*What the exercise asks*
Return, from the data below, each line that contains the word "bits".

*Supplied records*

-- ==== Sys2Proof/Machine/Engine.lean ====
section
/-!
DEFINITION. One channel engine in one cycle: fetch of codes (06), drive edges (07), strobes, windows, fail counters and
fail records (08).
-/
namespace Sys2Proof.Machine

/-! ## Fetching codes (R174, R178, R179, R183) -/

/-- The code of a VA in vector memory, in the stream of the channel the engine plays for (R178, Table 6-1). -/
def State.codeAt (s : State) (e va : Nat) : Nat :=
  let n := s.playsFor e
  let base := s.rd CH_STRMBASE.BASE n * 64
  if s.on CH_STRMCFG.WIDTH n then (s.vmem.read (base + va)).toNat
  else bits (s.vmem.read (base + va / 2)).toNat (4 * (va % 2)) 4

/-- Vectors a 64-byte granule holds. -/
def State.granVectors (s : State) (e : Nat) : Nat := if s.on CH_STRMCFG.WIDTH (s.playsFor e) then 64 else 128

/-- Requests for `n` codes from `va`, granule by granule. -/
def granules (per dst : Nat) : (fuel : Nat) → (va n : Nat) → List GranReq
  | 0, _, _ => []
  | fuel + 1, va, n =>
    if n = 0 then []
    else
      let k := min n (per - va % per)
      { dst := dst, va := va, n := k } :: granules per dst fuel (va + k) (n - k)

/-- Vectors the stream buffer of 2,048 still has room for, codes held and codes requested counted (R178, R194). -/
def Chan.room (c : Chan) : Nat :=
  2048 - (c.fifo.length + c.ringCodes.length + ((c.reqs.filter (·.dst = 0)).map (·.n)).sum)

/-- The prefetcher walks the delivered run bundles in issue order, from the chosen branch-target entry while it covers
the next VA, otherwise by requests, as far as the stream buffer has room (R178, R183). -/
def Chan.prefetch (per : Nat) : (fuel : Nat) → Chan → Chan
  | 0, c => c
  | fuel + 1, c =>
    match c.walk with
    | [] => c
    | (va, n) :: rest =>
      if n = 0 then Chan.prefetch per fuel { c with walk := rest }
      else
        let request : Chan :=
          let k := min n (per - va % per)
          if k ≤ c.room then
            Chan.prefetch per fuel { c with
              source := none, reqs := c.reqs ++ [{ dst := 0, va := va, n := k }], walk := (va + k, n - k) :: rest }
          else c
        match c.source with
        | some e =>
          if e.va = va ∧ e.codes ≠ [] then
            let k := min (min n e.codes.length) c.room
            if k = 0 then c
            else Chan.prefetch per fuel { c with
              fifo := c.fifo ++ e.codes.take k, walk := (va + k, n - k) :: rest,
              source := some { e with va := va + k, codes := e.codes.drop k } }
          else if e.va = va ∧ e.left ≠ 0 then c
          else request
        | none => request

/-- The group whose engines share the transfers of a unit's requests. -/
def engineGroup (e : Nat) : Nat := if e < 512 then groupOf e else (e - 512) % 16

/-- The engines of a group that request granules: its channels and its Mirror. -/
def groupEngines (g : Nat) : List Nat := (List.range 32).map (32 * g + ·) ++ [512 + g]

/-- An engine changed by `f`, the requests it adds numbered in the group's request order (R179). -/
def State.requesting (e : Nat) (f : Chan → Chan) (s : State) : State :=
  let c := s.chan e
  let c' := f c
  let old := c'.reqs.filter (fun r => c.reqs.contains r)
  let new := c'.reqs.drop old.length
  let no := (s.group (engineGroup e)).nextReq
  (s.modChan e (fun _ => { c' with reqs := old ++ new.zipIdx.map (fun p => { p.1 with no := no + p.2 }) })).modGroup
    (engineGroup e) (fun q => { q with nextReq := no + new.length })

/-- The prefetcher of an engine goes on. -/
def State.prefetch (e : Nat) (s : State) : State := s.requesting e (Chan.prefetch (s.granVectors e) 256)

/-- The engine's oldest request is the oldest of its group: transfers come in request order (R179). -/
def State.reqTurn (s : State) (e : Nat) : Bool :=
  match (s.chan e).reqs with
  | [] => false
  | r :: _ => (groupEngines (engineGroup e)).all (fun x => (s.chan x).reqs.all (fun y => decide (r.no ≤ y.no)))

/-- A granule is in the buffer it was requested for (R179). -/
def State.granuleIn (s : State) (e : Nat) : State :=
  match (s.chan e).reqs with
  | [] => s
  | r :: rest =>
    let codes := (List.range r.n).map (fun k => (⟨r.va + k, s.codeAt e (r.va + k), s.tt⟩ : Code))
    let add (b : BtbEntry) : BtbEntry := { b with codes := b.codes ++ codes, left := b.left - r.n }
    let s := s.modChan e (fun c =>
      if r.dst = 0 then { c with reqs := rest, fifo := c.fifo ++ codes }
      else if c.cand.any (·.1 = r.dst) then
        { c with reqs := rest, cand := c.cand.map (fun p => if p.1 = r.dst then (p.1, add p.2) else p) }
      else { c with reqs := rest, source := c.source.map add })
    State.prefetch e s
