-- ==== Sys2Proof/Machine/Play.lean ====
section
/-!
DEFINITION. The vector side of a site: one cycle of its grid (R18–R22, R80–R87, R122–R133, R180–R199, R210, R217, R365).
-/
namespace Sys2Proof.Machine

/-! ## Conditions (Table 3-4) -/

/-- A condition of Table 4-4 read from a condition word laid out as SQ_COND (R121). -/
def Cond.holds (c : Cond) (word : Nat) : Bool :=
  let v := if c.cls = 1 then bit word 4 else if c.cls = 2 then bit word 1 else if c.cls = 3 then bit word 2
    else if c.cls = 4 then bit word 3 else if c.cls = 5 then bit word 0
    else if c.cls = 6 then bit word (8 + c.idx) else if c.cls = 7 then bit word (12 + c.idx)
    else if c.cls = 8 then bit word (20 + c.idx) else bit word (28 + c.idx)
  v != c.neg

/-- The first true vector of a MATCH or WAITX that vector `v` belongs to (R131, R133). -/
def Item.hitAt (v word : Nat) : Item → Item
  | .matchLoop c first len max none dlv =>
    .matchLoop c first len max (if first ≤ v ∧ c.holds word then some v else none) dlv
  | .waitx c first bound none h dlv => .waitx c first bound (if first ≤ v ∧ c.holds word then some v else none) h dlv
  | it => it

/-- Vector `v`'s conditions are known: MATCH and WAITX take note. -/
def Seq.noteCond (q : Seq) (v word : Nat) : Seq :=
  { q with
    queue := q.queue.map (Item.hitAt v word),
    body := q.body.map (fun b => if b.hit.isNone ∧ b.from_ ≤ v ∧ b.cond.holds word then { b with hit := some v } else b) }

/-- The condition word of the external lines, beside the bits of the reduction network. -/
def condWord (red : Nat) (ext : ExtLines) : Nat :=
  red + ext.trig.toNat * 2 ^ 8 + ext.xtrig.toNat * 2 ^ 12 + ext.supmon.toNat * 2 ^ 20

/-- The cycle after a vector starts: the ring flags are sampled, and the vector's conditions are complete (R83). The next
cycle of the grid is taken, be it a vector or a pad cycle (DESIGN CHOICE, log entry 83). On a cross-chip site the conditions
are complete only with the votes (R358), and the entry stays open. -/
def State.finishCond (s : State) (site : Nat) : State :=
  let s := s.sampleRf site
  match (s.seq site).fresh with
  | none => s
  | some word =>
    let w := word + s.rd SQ_COND.RF site * 2 ^ 28
    let cross := 1 < s.rd SQ_STATE.CHIPS site
    s.modSeq site (fun q =>
      let q := if cross then q else q.noteCond (q.vk - 1) w
      { q with fresh := none, hist := ((if cross then none else some w) :: q.hist).take 256,
               own := if cross then ((w, q.lastVec.failMark) :: q.own).take 256 else [],
               lastCycle := { q.lastCycle with cond := w } })

/-- The completed condition word of vector `v`, if it is known. -/
def Seq.condOf (q : Seq) (v : Nat) : Option Nat := if v < q.vk then (q.hist.getD (q.vk - 1 - v) none) else none

/-! ## Decisions -/

/-- Vectors the queue still plays, for the program-order count after a decision. -/
def Seq.queued (q : Seq) : Nat := (q.queue.map Item.vectors).sum

/-- A MATCH or WAITX is decided: F7, the counter of decisions, and dispatch goes on (R132, R133). -/
def State.decided (s : State) (site : Nat) (timeout : Bool) : State :=
  let s := ((s.setFlag site 7 timeout).wr SQ_NEST.PENDBR 0 site).pm site 0x0F 1
  let s := forAll (s.engines site) (fun e s => s.wr CH_LBSTAT.REPLAY 0 e) s
  s.modSeq site (fun q => { q with
    queue := q.queue.tail, gate := false, issued := q.vk + ({ q with queue := q.queue.tail }).queued })

/-- The Facet of a bundle that inherits the Facet in force at the branch point (R127). -/
def Item.resolve (f : Nat) : Item → Item
  | .bundle src n v true dlv => .bundle src n { v with facet := f } false dlv
  | it => it

/-- The delivered stored runs among items, for the prefetchers. -/
def runsOf (items : List Item) : List (Nat × Nat) :=
  items.filterMap fun
    | .bundle .stored n v _ (some _) => some (v.va, n)
    | _ => none

/-- Discontinuities among items that follow a run ending before VA `prev`. -/
def discsAfter : (prev : Nat) → List Item → Nat
  | _, [] => 0
  | prev, it :: rest =>
    match it with
    | .bundle .stored n v _ _ => (if v.va = prev then 0 else 1) + discsAfter (v.va + n) rest
    | _ => discsAfter prev rest

/-- The chosen head's PIs, bundles and discontinuities count (R368). -/
def State.countHead (s : State) (site : Nat) (h : HeadCounts) : State :=
  (((s.pm site 0x0B h.pis).pm site 0x0C h.bundles).pm site 0x11 h.discs).modSeq site (fun q => { q with headHeld := {} })

/-- The target path replaces everything still queued, with the sequencer state its head leaves (R125, R127). -/
def State.takeTarget (s : State) (site : Nat) (b : PendingBrc) : State :=
  let q := s.seq site
  let f := q.lastVec.facet
  let s := (List.range 4).foldl (fun s k => if b.depth ≤ k then s.wr SQ_LC.COUNT 0 site k else s) s
  let s := forAll (s.engines site) (fun e s =>
    (State.choosePath 2 (runsOf b.target) e s).wrs e [(CH_LBSTAT.REC, 0), (CH_LBSTAT.REPLAY, 0)]) s
  let s := s.modSeq site (fun q => { (q.setU 13 b.targetIa).setU 14 b.targetVa with
    brc := none, queue := b.target.map (Item.resolve f), loops := q.loops.drop (q.loops.length - b.depth),
    facet := b.targetFacet.getD f, issued := q.vk + b.targetIssued, ended := false, stall := none, closing := false,
    lastVa := some (b.targetVa - 1), runEnd := some b.targetVa, next := b.targetNext, heldRuns := [], recording := false,
    recBase := none, headCount := 0 })
  ((s.wr SQ_UPC.STALL 0 site).wr SQ_IA.IA b.targetIa site).syncNest site

/-- The IA of a device halt code that waits in the queue (R140). -/
def Seq.queuedError (q : Seq) : Option Nat :=
  (q.queue.find? (fun | .halt _ (some _) => true | _ => false)).bind (fun | .halt _ e => e | _ => none)

/-- The fall-through path goes on; what its head left unshown shows now (R125). -/
def State.fallThrough (s : State) (site : Nat) : State :=
  let q := s.seq site
  let s := s.wr SQ_IA.IA (if q.ended ∨ q.stall.isSome then q.ia else q.ureg 13) site
  let s := match q.queuedError with
    | some ia => s.wr SQ_PIERR.IA ia site
    | none => s
  let s := forAll (s.engines site) (State.choosePath 1 (runsOf q.queue)) s
  s.modSeq site (fun q => { q with brc := none, heldRuns := [], headCount := 0 })

/-- The select stage of the branch point (R122, R123, R125, R183). -/
def State.selectBranch (s : State) (site : Nat) (b : PendingBrc) (taken : Bool) : State :=
  let q := s.seq site
  let s := ((s.wr SQ_NEST.PENDBR 0 site).pm site 0x0F 1).pm site 0x10 (b2n taken)
  let s := s.countHead site
    (if taken then ⟨b.targetPis, b.target.length, discsAfter (q.lastVec.va + 1) b.target⟩ else q.headHeld)
  if taken then s.takeTarget site b else s.fallThrough site

/-- The next vector is the branch point of a pending branch. -/
def State.atBranch (s : State) (site : Nat) : Option PendingBrc :=
  (s.seq site).brc.filter (fun b => (s.seq site).vk == b.ref + s.rd SQ_DLAT.D site)

/-- The branch whose branch point comes next is decided. -/
def State.decideBranch (s : State) (site : Nat) : State :=
  match s.atBranch site with
  | some b => s.selectBranch site b (((s.seq site).condOf b.ref).any b.cond.holds)
  | none => s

*Answer to this exercise*
  else bits (s.vmem.read (base + va / 2)).toNat (4 * (va % 2)) 4
/-- The condition word of the external lines, beside the bits of the reduction network. -/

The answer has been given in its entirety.